| How to complete this task |
Within the entries below, find the portion that opens with the line containing "1 begins. -/" and closes with the line containing "q0block := b, elog". Retype that portion exactly and only.
####
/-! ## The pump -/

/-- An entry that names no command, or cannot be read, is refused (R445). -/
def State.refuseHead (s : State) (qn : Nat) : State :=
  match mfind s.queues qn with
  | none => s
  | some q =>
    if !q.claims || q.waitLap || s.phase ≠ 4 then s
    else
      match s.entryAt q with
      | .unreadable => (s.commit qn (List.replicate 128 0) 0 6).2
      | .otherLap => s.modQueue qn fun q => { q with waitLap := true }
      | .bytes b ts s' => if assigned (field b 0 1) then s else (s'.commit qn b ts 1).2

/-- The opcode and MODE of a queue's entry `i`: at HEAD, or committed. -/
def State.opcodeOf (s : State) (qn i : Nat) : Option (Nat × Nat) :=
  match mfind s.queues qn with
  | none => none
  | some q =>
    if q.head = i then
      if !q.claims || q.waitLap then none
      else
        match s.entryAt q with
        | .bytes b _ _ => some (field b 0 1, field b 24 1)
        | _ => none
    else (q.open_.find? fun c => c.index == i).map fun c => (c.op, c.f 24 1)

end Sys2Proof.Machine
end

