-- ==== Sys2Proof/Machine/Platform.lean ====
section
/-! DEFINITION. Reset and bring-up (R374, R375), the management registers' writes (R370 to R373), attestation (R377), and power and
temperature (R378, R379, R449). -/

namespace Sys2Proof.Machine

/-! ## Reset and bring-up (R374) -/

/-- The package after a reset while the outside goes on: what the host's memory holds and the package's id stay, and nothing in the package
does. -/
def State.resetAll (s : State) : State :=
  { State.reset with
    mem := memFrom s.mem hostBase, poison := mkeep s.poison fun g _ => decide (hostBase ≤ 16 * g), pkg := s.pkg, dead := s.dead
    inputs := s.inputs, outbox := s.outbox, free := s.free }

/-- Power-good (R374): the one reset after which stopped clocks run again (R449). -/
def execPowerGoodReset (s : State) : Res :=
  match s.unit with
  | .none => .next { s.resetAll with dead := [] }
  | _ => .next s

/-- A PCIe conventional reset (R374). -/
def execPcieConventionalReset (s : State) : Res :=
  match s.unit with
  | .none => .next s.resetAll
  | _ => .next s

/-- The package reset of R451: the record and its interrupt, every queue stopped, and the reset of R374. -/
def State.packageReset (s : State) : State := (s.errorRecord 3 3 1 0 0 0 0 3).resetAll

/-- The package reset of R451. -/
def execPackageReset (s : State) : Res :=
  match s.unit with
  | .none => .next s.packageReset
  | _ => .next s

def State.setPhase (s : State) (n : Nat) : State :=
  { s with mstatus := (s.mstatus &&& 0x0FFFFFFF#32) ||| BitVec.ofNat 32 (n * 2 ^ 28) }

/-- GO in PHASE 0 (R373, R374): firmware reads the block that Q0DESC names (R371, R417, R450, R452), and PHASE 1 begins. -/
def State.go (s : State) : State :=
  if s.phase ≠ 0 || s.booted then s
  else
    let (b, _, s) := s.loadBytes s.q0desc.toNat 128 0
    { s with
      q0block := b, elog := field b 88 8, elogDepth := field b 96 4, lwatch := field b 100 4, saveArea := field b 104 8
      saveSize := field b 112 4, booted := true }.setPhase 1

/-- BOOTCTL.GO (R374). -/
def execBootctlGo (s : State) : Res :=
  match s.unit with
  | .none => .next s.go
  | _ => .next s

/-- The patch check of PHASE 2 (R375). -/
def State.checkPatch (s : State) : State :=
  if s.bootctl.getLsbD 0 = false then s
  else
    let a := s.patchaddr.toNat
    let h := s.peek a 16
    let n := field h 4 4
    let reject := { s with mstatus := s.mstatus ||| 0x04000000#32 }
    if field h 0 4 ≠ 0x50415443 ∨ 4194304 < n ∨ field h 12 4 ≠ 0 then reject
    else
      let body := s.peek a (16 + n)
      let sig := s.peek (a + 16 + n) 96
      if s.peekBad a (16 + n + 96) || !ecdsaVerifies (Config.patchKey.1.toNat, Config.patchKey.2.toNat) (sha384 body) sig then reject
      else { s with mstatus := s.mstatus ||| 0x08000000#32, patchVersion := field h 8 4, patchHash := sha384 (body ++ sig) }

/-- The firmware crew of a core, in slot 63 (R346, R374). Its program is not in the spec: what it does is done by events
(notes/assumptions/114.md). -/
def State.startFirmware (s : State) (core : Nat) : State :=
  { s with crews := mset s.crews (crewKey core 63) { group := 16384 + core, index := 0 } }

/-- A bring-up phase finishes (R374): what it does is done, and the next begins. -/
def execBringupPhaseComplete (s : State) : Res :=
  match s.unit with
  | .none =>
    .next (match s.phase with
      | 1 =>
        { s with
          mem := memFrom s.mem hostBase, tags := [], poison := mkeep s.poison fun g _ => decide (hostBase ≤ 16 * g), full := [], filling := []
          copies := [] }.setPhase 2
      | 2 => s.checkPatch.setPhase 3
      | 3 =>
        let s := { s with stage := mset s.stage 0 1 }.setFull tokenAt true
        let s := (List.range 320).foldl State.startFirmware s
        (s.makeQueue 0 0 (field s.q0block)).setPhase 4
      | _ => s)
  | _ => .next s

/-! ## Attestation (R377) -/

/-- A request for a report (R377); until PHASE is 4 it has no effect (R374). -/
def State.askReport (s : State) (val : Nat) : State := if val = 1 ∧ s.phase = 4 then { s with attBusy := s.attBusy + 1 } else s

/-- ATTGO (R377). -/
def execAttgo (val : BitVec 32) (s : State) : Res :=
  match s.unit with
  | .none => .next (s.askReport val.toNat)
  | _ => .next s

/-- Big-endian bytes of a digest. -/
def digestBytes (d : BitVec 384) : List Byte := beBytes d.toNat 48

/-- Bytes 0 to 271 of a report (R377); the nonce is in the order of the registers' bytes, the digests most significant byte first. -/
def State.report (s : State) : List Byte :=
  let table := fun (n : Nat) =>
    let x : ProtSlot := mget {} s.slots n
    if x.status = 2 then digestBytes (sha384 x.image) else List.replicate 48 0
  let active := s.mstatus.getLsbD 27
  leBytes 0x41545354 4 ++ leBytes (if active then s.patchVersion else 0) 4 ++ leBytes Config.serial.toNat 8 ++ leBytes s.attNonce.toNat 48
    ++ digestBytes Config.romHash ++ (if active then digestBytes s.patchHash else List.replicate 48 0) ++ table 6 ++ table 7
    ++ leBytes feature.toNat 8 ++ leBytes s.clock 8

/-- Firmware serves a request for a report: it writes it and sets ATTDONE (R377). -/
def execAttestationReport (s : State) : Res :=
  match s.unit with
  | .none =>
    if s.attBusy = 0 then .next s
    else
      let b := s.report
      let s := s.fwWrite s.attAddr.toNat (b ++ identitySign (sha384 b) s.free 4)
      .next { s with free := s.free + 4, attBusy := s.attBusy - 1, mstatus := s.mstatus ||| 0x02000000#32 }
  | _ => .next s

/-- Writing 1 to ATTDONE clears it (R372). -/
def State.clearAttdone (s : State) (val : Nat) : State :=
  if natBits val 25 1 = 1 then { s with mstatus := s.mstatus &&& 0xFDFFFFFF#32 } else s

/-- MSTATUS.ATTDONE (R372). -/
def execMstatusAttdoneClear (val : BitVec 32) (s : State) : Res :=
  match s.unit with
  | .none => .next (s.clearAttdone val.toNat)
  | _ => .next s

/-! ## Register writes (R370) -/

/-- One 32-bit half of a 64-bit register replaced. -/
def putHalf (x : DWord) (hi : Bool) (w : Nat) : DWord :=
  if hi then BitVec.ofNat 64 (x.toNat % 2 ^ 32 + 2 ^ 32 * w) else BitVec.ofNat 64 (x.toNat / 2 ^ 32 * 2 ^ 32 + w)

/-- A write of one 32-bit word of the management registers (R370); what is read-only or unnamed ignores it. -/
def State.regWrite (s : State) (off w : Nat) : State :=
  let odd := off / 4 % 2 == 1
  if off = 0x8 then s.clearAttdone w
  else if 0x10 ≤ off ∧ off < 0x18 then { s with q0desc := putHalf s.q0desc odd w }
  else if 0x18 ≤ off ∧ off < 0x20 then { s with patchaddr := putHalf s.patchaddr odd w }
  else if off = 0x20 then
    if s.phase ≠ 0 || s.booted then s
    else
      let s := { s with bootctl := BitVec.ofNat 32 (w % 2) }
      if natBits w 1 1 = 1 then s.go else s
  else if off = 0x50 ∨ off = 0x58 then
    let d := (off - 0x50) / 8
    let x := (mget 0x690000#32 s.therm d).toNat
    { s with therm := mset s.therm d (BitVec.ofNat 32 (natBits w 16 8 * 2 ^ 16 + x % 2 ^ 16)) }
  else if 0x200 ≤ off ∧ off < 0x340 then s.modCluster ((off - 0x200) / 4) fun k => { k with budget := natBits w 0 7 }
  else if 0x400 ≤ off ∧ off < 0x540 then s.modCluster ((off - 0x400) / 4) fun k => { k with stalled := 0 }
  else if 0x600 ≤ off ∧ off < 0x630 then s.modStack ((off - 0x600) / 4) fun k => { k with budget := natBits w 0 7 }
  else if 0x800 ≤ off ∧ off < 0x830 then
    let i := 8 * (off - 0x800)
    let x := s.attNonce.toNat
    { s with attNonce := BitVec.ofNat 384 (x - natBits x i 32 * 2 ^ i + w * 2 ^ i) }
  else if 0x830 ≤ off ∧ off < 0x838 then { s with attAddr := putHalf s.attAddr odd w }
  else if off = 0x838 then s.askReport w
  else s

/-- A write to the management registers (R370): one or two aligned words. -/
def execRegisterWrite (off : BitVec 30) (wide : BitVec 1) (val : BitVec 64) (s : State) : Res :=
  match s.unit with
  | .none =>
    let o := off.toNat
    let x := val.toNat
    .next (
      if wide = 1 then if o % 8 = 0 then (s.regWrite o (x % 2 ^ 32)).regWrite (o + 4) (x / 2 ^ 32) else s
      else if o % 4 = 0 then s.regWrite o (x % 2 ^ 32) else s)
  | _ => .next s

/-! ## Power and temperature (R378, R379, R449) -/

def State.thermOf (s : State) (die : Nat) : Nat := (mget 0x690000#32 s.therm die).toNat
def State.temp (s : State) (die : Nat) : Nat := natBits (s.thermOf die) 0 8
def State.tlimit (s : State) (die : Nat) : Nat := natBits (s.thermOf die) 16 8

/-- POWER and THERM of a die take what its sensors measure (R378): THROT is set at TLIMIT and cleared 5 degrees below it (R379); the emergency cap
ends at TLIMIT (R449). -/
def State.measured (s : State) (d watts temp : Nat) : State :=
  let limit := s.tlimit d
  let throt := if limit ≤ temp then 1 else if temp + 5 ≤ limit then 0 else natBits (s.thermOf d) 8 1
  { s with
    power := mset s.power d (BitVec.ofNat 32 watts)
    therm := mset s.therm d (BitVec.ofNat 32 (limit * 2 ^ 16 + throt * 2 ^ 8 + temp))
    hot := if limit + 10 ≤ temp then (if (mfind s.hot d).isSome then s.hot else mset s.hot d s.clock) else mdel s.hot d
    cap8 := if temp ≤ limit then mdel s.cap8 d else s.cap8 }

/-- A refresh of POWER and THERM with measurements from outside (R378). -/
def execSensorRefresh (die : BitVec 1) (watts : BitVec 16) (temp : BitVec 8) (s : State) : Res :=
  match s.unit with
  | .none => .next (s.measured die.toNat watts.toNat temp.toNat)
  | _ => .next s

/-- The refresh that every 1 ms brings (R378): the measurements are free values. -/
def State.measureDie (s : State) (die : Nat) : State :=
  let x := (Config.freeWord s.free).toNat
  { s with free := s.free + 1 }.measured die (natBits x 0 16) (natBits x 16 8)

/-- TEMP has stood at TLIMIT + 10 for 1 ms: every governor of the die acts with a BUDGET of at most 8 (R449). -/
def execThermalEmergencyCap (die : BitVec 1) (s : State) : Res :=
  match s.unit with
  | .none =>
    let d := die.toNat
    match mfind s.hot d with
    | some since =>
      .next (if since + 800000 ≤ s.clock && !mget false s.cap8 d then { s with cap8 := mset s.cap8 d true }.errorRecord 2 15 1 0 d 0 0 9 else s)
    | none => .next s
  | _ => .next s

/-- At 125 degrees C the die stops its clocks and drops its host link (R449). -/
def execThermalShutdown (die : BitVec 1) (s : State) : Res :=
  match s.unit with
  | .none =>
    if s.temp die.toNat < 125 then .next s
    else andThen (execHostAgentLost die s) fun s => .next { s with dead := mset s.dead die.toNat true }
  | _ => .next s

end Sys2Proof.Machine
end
####
| Solution |
/-- GO in PHASE 0 (R373, R374): firmware reads the block that Q0DESC names (R371, R417, R450, R452), and PHASE 1 begins. -/
def State.go (s : State) : State :=
  if s.phase ≠ 0 || s.booted then s
  else
    let (b, _, s) := s.loadBytes s.q0desc.toNat 128 0
    { s with
      q0block := b, elog := field b 88 8, elogDepth := field b 96 4, lwatch := field b 100 4, saveArea := field b 104 8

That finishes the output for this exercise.